Breast Cancer Awareness is more than a Pink Party

October 11, 2010

Breast Cancer Awareness

I love pink more than most people, so I'm totally in my zone during the October pink frenzy in support of Breast Cancer Awareness.

I thought this article by Heather Moore titled “Beware Corporate Pinkwashing” was so on target though.  It reminds us that many companies have good intentions, but there are also companies who will take advantage of the “pinkwashing” trend, and are actually selling products that are dangerous or harmful to us.  For example, the article notes that “Earlier this year, KFC even sold its Kentucky Grilled Chicken, which is known to contain carcinogens, in pretty pink buckets.”

Besides reminding us to be aware that not all “pinkwashed” products are pretty and good for us, I think it's really important that the article reminds us to focus on what the risk factors are for breast cancer, and how we should keep that in the front of our minds right now; as much as we love pink and love supporting the pink cause.  Here's what Heather says:

Numerous studies have shown that women who eat mostly fruits, vegetables, and soy foods are much less likely to develop breast cancer than women who eat meat, eggs, and dairy products. National Cancer Institute researchers have found that women who eat meat every day are nearly four times more likely to get breast cancer than those who don't.

Other leading researchers in both America and Asia concur that women who eat a typical Western diet – high in meat, fat, and sugar – face a higher risk of breast cancer than women who eat a typical Asian diet, which is high in soy and vegetables. Renowned nutrition expert Dr. Dean Ornish reports, “In Japan and other countries where the consumption of animal fat is much lower, breast cancer is rare.”

Eating fatty foods, animal protein, and heavily processed foods can boost one's risk of breast cancer and other diseases, while eating plant-based foods can lower it. Plant-based foods are typically low in saturated fat and high in fiber and phytochemicals, which knock out carcinogens and fight inflammation. Going vegan can even help women who have been diagnosed with breast cancer beat the disease.

Studies also show that vegans are nine times less likely to be obese than meat-eaters are, and maintaining a healthy weight is key to preventing breast cancer.

What can we do?  First, go read the rest of the article.

Pink Ribbon Diet

Second, order this book: The Pink Ribbon Diet: A Revolutionary New Weight Loss Plan to Lower Your Breast Cancer Risk which focuses on a plant based olive oil  (PBOO) diet. The PBOO diet concentrates primarily on foods that can lower the risk of breast cancer or prevent its recurrence, while omitting foods associated with risks.

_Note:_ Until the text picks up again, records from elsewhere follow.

-- ==== Sys2Proof/Machine/Histogram.lean ====
section
/-!
DEFINITION. The code-length histogram and the disable policy: HIST and POLICY (43_histogram_and_policy.md).
-/

namespace Sys2Proof.Machine

/-- The records the count NSYM covers: `SYMLEN[0]` to `SYMLEN[NSYM-1]` (R15, R56). -/
def Context.records (c : Context) : List SymLen := c.symlen.take c.nsym.toNat

/-- One pass of HIST's loop: a length in 1..16 is counted in its bucket, and any length may raise
MAXLEN (R125). -/
def histRecord (acc : LengthTable × BitVec 8) (r : SymLen) : LengthTable × BitVec 8 :=
  ( if 1 ≤ r.len.toNat ∧ r.len.toNat ≤ 16 then lenPut acc.1 r.len.toNat (lenAt acc.1 r.len.toNat + 1)
    else acc.1,
    if acc.2.toNat < r.len.toNat then r.len else acc.2 )

/-- LCNT and MAXLEN of a sequence of records (R125). -/
def histogram (rs : List SymLen) : LengthTable × BitVec 8 :=
  rs.foldl histRecord (Vector.replicate 16 0, 0)

/-- What HIST does to the context (R125). -/
def Context.hist (c : Context) : Context :=
  { c with lcnt := (histogram c.records).1, maxlen := (histogram c.records).2, phase := .histed }

/-- What POLICY does to the context (R126). -/
def Context.policy (c : Context) : Context :=
  { c with disable := c.tooLong || c.allEqual, phase := .policed }

/-- HIST as a unit command. -/
def hist (s : State) : State := issue .hist (complete (Cmd.modifyCtx Context.hist)) s

/-- POLICY as a unit command. -/
def policy (s : State) : State := issue .policy (complete (Cmd.modifyCtx Context.policy)) s

/-- HIST (R125). -/
def execHist (s : State) : Host.Outcome State Fault Refusal := .next (hist s)

/-- POLICY (R126). -/
def execPolicy (s : State) : Host.Outcome State Fault Refusal := .next (policy s)

end Sys2Proof.Machine
end

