/-! ### Streams -/

/-- What every command leaves of the streams: input bytes, valid inputs and the host's queue unchanged; the
output and the progress events only grow; a cursor inside the stream stays inside; the commands that
use no stream touch none; only ENCBITS and ENCODE change how many bits are pending, and they leave none
(R24 to R27, R49, R53). -/
def Obligations.StreamFrame : Prop :=
  ∀ (i : Instr) (s t : State), exec i s = .next t →
    t.io.is.bytes = s.io.is.bytes ∧ t.isValid = s.isValid ∧ t.osValid = s.osValid ∧ t.pending = s.pending ∧
    s.io.os.bytes <+: t.io.os.bytes ∧ s.io.os.bits <+: t.io.os.bits ∧ s.io.prog <+: t.io.prog ∧
    (s.io.is.pos ≤ 8 * s.io.is.bytes.length → t.io.is.pos ≤ 8 * t.io.is.bytes.length) ∧
    (s.io.os.wf → t.io.os.wf) ∧
    (i ∈ [Instr.clear, .build, .gencode, .hist, .policy, .rebuild, .reserved0, .reservedE, .reservedF] → t.io = s.io) ∧
    (i = .wrhdr → t.io.is = s.io.is ∧ t.io.prog = s.io.prog) ∧
    (i = .count ∨ i = .rdhdr → t.io.os = s.io.os) ∧
    (i = .count → t.io.prog = s.io.prog) ∧
    (i ≠ .encbits → i ≠ .encode → t.io.os.nacc = s.io.os.nacc) ∧
    (i = .encbits ∨ i = .encode → t.err = .ok → t.io.os.nacc = 0)

/-- The reads of the input stream: a bit is taken from bit 7 down; a byte is eight bits at any position, its
first bit most significant, and the byte itself on a byte boundary; two-byte and four-byte reads are
big-endian; a read of any width that runs out consumes the bits there are and raises E_EOS (R41 to R45,
R50). -/
def Obligations.InputReads : Prop :=
  (∀ is : IStream, is.pos < 8 * is.bytes.length →
    rdBit is = .ok ((is.bytes.getD (is.pos / 8) 0).getLsbD (7 - is.pos % 8)) { is with pos := is.pos + 1 }) ∧
  (∀ is : IStream, 8 * is.bytes.length ≤ is.pos → rdBit is = .error .eEos is) ∧
  (∀ (is : IStream) (b : Byte) (r : BitString), is.rest = byteBits b ++ r →
    rdByte is = .ok b { is with pos := is.pos + 8 }) ∧
  (∀ (is : IStream) (k : Nat) (b : Byte), is.pos = 8 * k → is.bytes[k]? = some b →
    rdByte is = .ok b { is with pos := is.pos + 8 }) ∧
  (∀ (is : IStream), is.pos ≤ 8 * is.bytes.length → 8 * is.bytes.length < is.pos + 8 →
    rdByte is = .error .eEos { is with pos := 8 * is.bytes.length }) ∧
  (∀ (is : IStream) (a b : Byte) (r : BitString), is.rest = bytesBits [a, b] ++ r →
    ∃ v, rdU16 is = .ok v { is with pos := is.pos + 16 } ∧ v.toNat = 256 * a.toNat + b.toNat) ∧
  (∀ (is : IStream) (a b c d : Byte) (r : BitString), is.rest = bytesBits [a, b, c, d] ++ r →
    ∃ v, rdU32 is = .ok v { is with pos := is.pos + 32 } ∧
      v.toNat = a.toNat * 2 ^ 24 + b.toNat * 2 ^ 16 + c.toNat * 2 ^ 8 + d.toNat) ∧
  (∀ is : IStream, is.pos ≤ 8 * is.bytes.length → 8 * is.bytes.length < is.pos + 16 →
    rdU16 is = .error .eEos { is with pos := 8 * is.bytes.length }) ∧
  (∀ is : IStream, is.pos ≤ 8 * is.bytes.length → 8 * is.bytes.length < is.pos + 32 →
    rdU32 is = .error .eEos { is with pos := 8 * is.bytes.length }) ∧
  (∀ is : IStream, (is.atEnd = true ↔ 8 * is.bytes.length ≤ is.pos) ∧ is.rewind = { is with pos := 0 })

/-- The writes of the output stream: each appends its bits, first bit most significant; on a byte boundary a
byte goes out unchanged; four bytes go out high byte first; `flush` puts the pending bits at the top of
one byte with zeros below, and does nothing when none is pending (R46, R47). -/
def Obligations.OutputWrites : Prop :=
  (∀ (os : OStream) (b : Bool), (os.wrBit b).bits = os.bits ++ [b] ∧
    (os.wrBit b).nacc.val = (os.nacc.val + 1) % 8 ∧ (os.wf → (os.wrBit b).wf)) ∧
  (∀ (os : OStream) (bits : BitString), (os.wrBits bits).bits = os.bits ++ bits ∧
    (os.wrBits bits).nacc.val = (os.nacc.val + bits.length) % 8) ∧
  (∀ (os : OStream) (v : Byte), (os.wrByte v).bits = os.bits ++ byteBits v ∧ (os.wrByte v).nacc = os.nacc ∧
    (os.nacc = 0 → os.wf → os.wrByte v = { os with bytes := os.bytes ++ [v] })) ∧
  (∀ (os : OStream) (v : Word32), os.wrU32 v =
    (((os.wrByte (v.extractLsb' 24 8)).wrByte (v.extractLsb' 16 8)).wrByte (v.extractLsb' 8 8)).wrByte
      (v.extractLsb' 0 8)) ∧
  (∀ os : OStream, os.nacc = 0 → os.flush = os) ∧
  (∀ os : OStream, os.nacc ≠ 0 → os.wf →
    os.flush = { bytes := os.bytes ++ [os.acc <<< (8 - os.nacc.val)], acc := 0, nacc := 0 } ∧
    os.flush.bits = os.bits ++ List.replicate (8 - os.nacc.val) false)

/-! ### CLEAR, COUNT, BUILD -/

/-- CLEAR resets the context, in every phase and with no stream, and touches no stream and no input; on a
clean context it changes nothing but ERR, to OK (R180). -/
def Obligations.ClearCompletes : Prop :=
  Context.clean.isClean = true ∧
  ∀ s : State, exec .clear s = .next { s with ctx := Context.clean, err := .ok } ∧
    (s.ctx.isClean = true → exec .clear s = .next { s with err := .ok })

/-- COUNT adds the number of occurrences of each byte to its count and the number of bytes to CLEN, modulo
2^32, from the start of the input whatever its position was, and ends at the end of the input (R90). -/
def Obligations.CountCompletes : Prop :=
  ∀ s : State,
    (s.ctx.phase = .idle → s.isValid = true →
      ∃ freq : SymbolTable Word32, exec .count s = .next
        { s with
          ctx := { s.ctx with
            freq := freq, clen := s.ctx.clen + BitVec.ofNat 32 s.io.is.bytes.length, phase := .counted }
          io := { s.io with is := { s.io.is with pos := 8 * s.io.is.bytes.length } }
          err := .ok } ∧
        ∀ b : Byte, symAt freq b = symAt s.ctx.freq b + BitVec.ofNat 32 (s.io.is.bytes.count b)) ∧
    (s.ctx.phase ≠ .idle → exec .count s = .next { s with err := .eSeq }) ∧
    (s.ctx.phase = .idle → s.isValid = false → exec .count s = .next { s with err := .eNull })

/-- After COUNT from a clean context on an input of at most 2^32 - 1 bytes the counts sum to CLEN, which is
the input's length; the symbols with a nonzero count are the distinct bytes of the input, and there is
none exactly when the input is empty (R92, which the spec derives; R93). -/
def Obligations.CountTotals : Prop :=
  ∀ s : State, s.Inv → s.ctx.phase = .idle → s.isValid = true → s.io.is.bytes.length < 2 ^ 32 →
    ∃ t, exec .count s = .next t ∧
      (allSymbols.map fun b => (symAt t.ctx.freq b).toNat).sum = t.ctx.clen.toNat ∧
      t.ctx.clen.toNat = s.io.is.bytes.length ∧
      (∀ b : Byte, (symAt t.ctx.freq b).toNat = s.io.is.bytes.count b) ∧
      (allSymbols.filter fun b => symAt t.ctx.freq b != 0).length = s.io.is.bytes.dedup.length ∧
      (t.ctx.noneSeen = true ↔ ∀ b : Byte, symAt t.ctx.freq b = 0) ∧
      (t.ctx.noneSeen = true ↔ s.io.is.bytes = [])

/-- BUILD makes one leaf for each symbol with a nonzero count, in ascending symbol order, and merges the two
entries with the smallest key (freq, SEQ) until one node is left, first pop left and second pop right
(R100, R101, R103). -/
def Obligations.BuildCompletes : Prop :=
  ∀ s : State,
    (s.ctx.phase = .counted → (∃ b : Byte, symAt s.ctx.freq b ≠ 0) →
      ∃ tree : Node,
        let seen := allSymbols.filter fun b => symAt s.ctx.freq b != 0
        let leaves := seen.mapIdx fun i b => ({ node := .leaf (BitVec.ofNat 9 i) b (symAt s.ctx.freq b), seq := i } : Entry)
        exec .build s = .next
          { s with
            ctx := { s.ctx with root := tree, nodeCnt := BitVec.ofNat 9 (2 * seen.length - 1), phase := .built }
            err := .ok } ∧
        Merges leaves seen.length tree) ∧
    (s.ctx.phase ≠ .counted ∨ (∀ b : Byte, symAt s.ctx.freq b = 0) → exec .build s = .next { s with err := .eSeq })

/-- The tree BUILD makes of an input of 1 to 2^32 - 1 bytes: N leaves, one for each distinct byte, and N - 1
internal nodes, each with two children; the root's frequency is CLEN; the leaf of the i-th smallest symbol
is node i, the internal nodes are numbered from N on in the order they are made, and the root is node 2N -
2; no binary tree with these leaves, one-child nodes allowed, has a smaller weighted path length; and equal
counts give an equal tree (R105). -/
def Obligations.BuildResult : Prop :=
  ∀ s : State, s.Inv → s.ctx.phase = .counted → s.io.is.bytes ≠ [] → s.io.is.bytes.length < 2 ^ 32 →
    ∃ t, exec .build s = .next t ∧ t.err = .ok ∧
      let seen := allSymbols.filter fun b => symAt s.ctx.freq b != 0
      t.ctx.root.full = true ∧
      t.ctx.root.leaves.Perm (seen.map fun b => (b, symAt s.ctx.freq b)) ∧
      t.ctx.root.indices.Perm ((List.range (2 * seen.length - 1)).map (BitVec.ofNat 9)) ∧
      t.ctx.root.freq = s.ctx.clen ∧
      t.ctx.root.index = some (BitVec.ofNat 9 (2 * seen.length - 2)) ∧
      (∀ (i : Nat) (b : Byte), seen[i]? = some b →
        ∃ path, t.ctx.root.follow path = .leaf (BitVec.ofNat 9 i) b (symAt s.ctx.freq b)) ∧
      Merges (seen.mapIdx fun i b => { node := .leaf (BitVec.ofNat 9 i) b (symAt s.ctx.freq b), seq := i }) seen.length
        t.ctx.root ∧
      (∀ other : Node, other.leaves.Perm (seen.map fun b => (b, symAt s.ctx.freq b)) →
        t.ctx.root.weightedPathLength 0 ≤ other.weightedPathLength 0) ∧
      (∀ u : State, u.ctx.phase = .counted → u.ctx.freq = s.ctx.freq →
        ∃ w, exec .build u = .next w ∧ w.err = .ok ∧ w.ctx.root = t.ctx.root)

/-! ### GENCODE, HIST, POLICY -/

/-- GENCODE: the records are the tree's leaves with their depths in canonical order, a lone leaf's length
being 1; the codes follow the recurrence over the records; PAD is the padding count of R117; nothing
else changes (R110 to R113, R115 to R117). The premises on the tree hold of every tree BUILD makes
(EncoderTree). -/
def Obligations.GencodeCompletes : Prop :=
  ∀ s : State,
    (s.ctx.phase = .built → s.ctx.root.full = true → (s.ctx.root.leaves.map Prod.fst).Nodup →
      s.ctx.root.leaves.length ≤ 256 →
      ∃ (rs : List SymLen) (code : SymbolTable BitString) (v : Nat → Nat),
        exec .gencode s = .next
          { s with
            ctx := { s.ctx with
              symlen := rs, nsym := BitVec.ofNat 9 s.ctx.root.leaves.length, code := code,
              pad := BitVec.ofNat 8 ((8 - codeBits s.ctx.freq rs % 8) % 8), phase := .coded }
            err := .ok } ∧
        rs.length = s.ctx.root.leaves.length ∧ canonicalOrder rs ∧
        (∀ i b f, s.ctx.root = .leaf i b f → rs = [{ sym := b, len := 1 }]) ∧
        ((∀ i b f, s.ctx.root ≠ .leaf i b f) → ∀ r : SymLen,
          r ∈ rs ↔ ∃ path i f, s.ctx.root.follow path = .leaf i r.sym f ∧ path.length = r.len.toNat) ∧
        v 0 = 0 ∧
        (∀ i a b, rs[i]? = some a → rs[i + 1]? = some b → v (i + 1) = (v i + 1) <<< (b.len.toNat - a.len.toNat)) ∧
        (∀ i r, rs[i]? = some r → symAt code r.sym = bin (v i) r.len.toNat) ∧
        (∀ b : Byte, b ∉ rs.map SymLen.sym → symAt code b = symAt s.ctx.code b)) ∧
    (s.ctx.phase ≠ .built → exec .gencode s = .next { s with err := .eSeq })

/-- PAD is 0 to 7 and makes the content a whole number of bytes: PAD is (8 - acc) mod 8, acc being the sum of
length times count modulo 8, and that sum is the number of code bits the input takes (R117). -/
def Obligations.PaddingAligns : Prop :=
  ∀ s : State, s.Inv → s.ctx.phase = .coded → s.io.is.bytes.length < 2 ^ 32 →
    s.ctx.pad.toNat = (8 - codeBits s.ctx.freq s.ctx.symlen % 8) % 8 ∧ s.ctx.pad.toNat ≤ 7 ∧
    codeBits s.ctx.freq s.ctx.symlen = (s.io.is.bytes.flatMap (symAt s.ctx.code)).length ∧
    (s.ctx.pad.toNat + codeBits s.ctx.freq s.ctx.symlen) % 8 = 0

So, my take-away from Heather's article is that while I adore the plethora of pinkness, I should be alert to pinkwashing.  And most importantly, I need to remember that Breast Cancer Awareness Month isn't all about the pink as much as it is about avoiding this disease as far as it is in our power to do so!  That starts with eating a plant-based diet that is low in meat, fat, sugar and processed foods.  We can do that!